Linux being low quality is maybe to strong, but I believe they still have a
long way to go regarding true multiprocessing, journaled filesystems,
scalability, logical partitions, security (and I'm talking about accessing
memory areas by pointers, and not the general idea of security - OS/400 is
by design much more advanced... security level 50 just doesn't exist on
Linux)... things that do exist on OS/400 for quite some time.

I don't doubt that Linux finally will get those features at the same level
as OS/400 as well, but currently it isn't the case.  It therefore sounds
silly to invest in a competitors product, to get it at the same level as
your own product (which you have hidden deep in the basement).

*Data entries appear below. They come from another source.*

/-- The budget of a core's task has run out (R101): the task is saved and not dispatched again in this frame, BUDGET_EXP is set. -/
def State.budgetOut (s : State) (c i : Nat) (t : Task) : State :=
  let s := (s.atTime ((s.core c).dispatch + (s.core c).budget)).saveTask c
  let s := s.modFrame fun f => { f with tasks := f.tasks.modify i fun t => { t with ranOut := true } }
  s.raise (Fd.FRM_GRV_STAT.BUDGET_EXP t.grove)

/-- The budget timer reaches 0 (R101, R102). -/
def State.budgetExpiry (s : State) (c : Nat) : State :=
  match (s.core c).task with
  | none => s
  | some i =>
    match s.frame.tasks[i]? with
    | none => s
    | some t =>
      let s := s.budgetOut c i t
      (s.pulse (s.get Fd.FRM_IRQ_SRC.OVR_BASE + 64 + t.grove)).nextWork c

/-- A task is taken off its core at D(n) (R105 step 2). Its work for the frame is over and so is that of the core's later tasks: the core
goes on with the context that was suspended and dispatches no task that is still due (log 52). -/
def State.preempt (s : State) (c : Nat) : State :=
  if (s.core c).task.isSome then (s.saveTask c).resumeCtx c else s

/-- `FRAME.WAIT` of the running task retires (R94, R310). -/
def State.taskWait (s : State) (c rd : Nat) : State :=
  let k := s.core c
  match k.task with
  | none => s
  | some i =>
    let s := (s.retire c 4).saveTask c
    let s := (s.modCore c fun k => { k with rtRd := mapPut k.rtRd i (rd + 1) }).modFrame fun f =>
      { f with tasks := f.tasks.modify i fun t => { t with waited := true } }
    let s := s.nextWork c
    match s.frame.tasks[i]? with
    | some t => s.computeCheck t.grove
    | none => s

/-! ### The tick (R77-R82, R86, R89) -/

/-- The instant of the next tick: the first grid instant after acquisition, then one every P (R77). -/
def State.nextTick (s : State) : Nat := if s.frameRunning then s.tickTime + s.period else s.nextGrid s.now

/-- May a tick fire: start is complete and time acquired; not once the power-fail sequence has stopped them (R77, R116). -/
def State.mayTick (s : State) : Bool :=
  s.on Fd.CFG_STAT.DONE && s.on Fd.TIME_STAT.ACQUIRED && !s.frame.stopped && s.period != 0

/-- The registers of the frame that begins at `t`. -/
def State.tickRegs (s : State) (t : Nat) : State :=
  let m := s.tickIndex t
  let n := if s.frameRunning then s.frameNo + 1 else 0
  let due := (List.range 4).foldl (fun v k => v + b2n (s.dueAt m k) * 2 ^ k) 0
  let s := (s.setReg Rg.FRM_NUMBER n).setReg Rg.FRM_TICK_TIME t
  let s := ((s.raise Fd.FRM_STAT.RUNNING).set Fd.FRM_STAT.PHASE 1).set Fd.FRM_STAT.DUE due
  s.modFrame fun f => { f with
    m := m, eTime := none, decided := false, afterReset := false
    tasks := f.tasks.map fun x => { x with waited := false, ranOut := false } }

/-- A grove at the tick of frame n: its pair, what it has asked, the fail-safe of a freeze, and a new frame's record. -/
def State.groveTick (s : State) (g : Nat) : State :=
  let s := if s.gstate g == stStandby && s.frameNo != 0 then s.trackTick g (s.frame.m - 1) else s
  let s := (s.ackTick g s.frame.m).tickAsk g
  let fs : Bool := match (s.grv g).fsFrom with
    | some n => n ≤ s.frameNo
    | none => false
  let s := if fs then (s.modGrv g fun x => { x with fsFrom := none }).enterFailsafe g else s
  s.modGrv g fun x => { x with cTime := none, sTime := none, computing := false, staging := false, faulted := false, fsAfter := none, fsLeft := none }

I also agree with you that neither Linux or OS/400 is the One True Solution,
but the availability of a product however highly influences the final market
direction.  VHS wasn't better than Video2000 neither... but which one
survived ?

Kind regards,
Paul

-----Original Message-----
From: James Rich [mailto:james@eaerich.com]
Sent: 11 March, 2002 20:32
To: 'rpg400-l@midrange.com'
Subject: RE: The status quo and the future...


On Mon, 11 Mar 2002, Nicolay, Paul wrote:

> Free, free and free is the only reason that one even talks about Linux...

Free as in price or free as in free speech (gratis vs. libre)?  People
talk about linux and other projects for both reasons.  And both are worth
talking about;  people giving away time and work for free;  a political
movement in technology.  Though this is not the list to talk about them.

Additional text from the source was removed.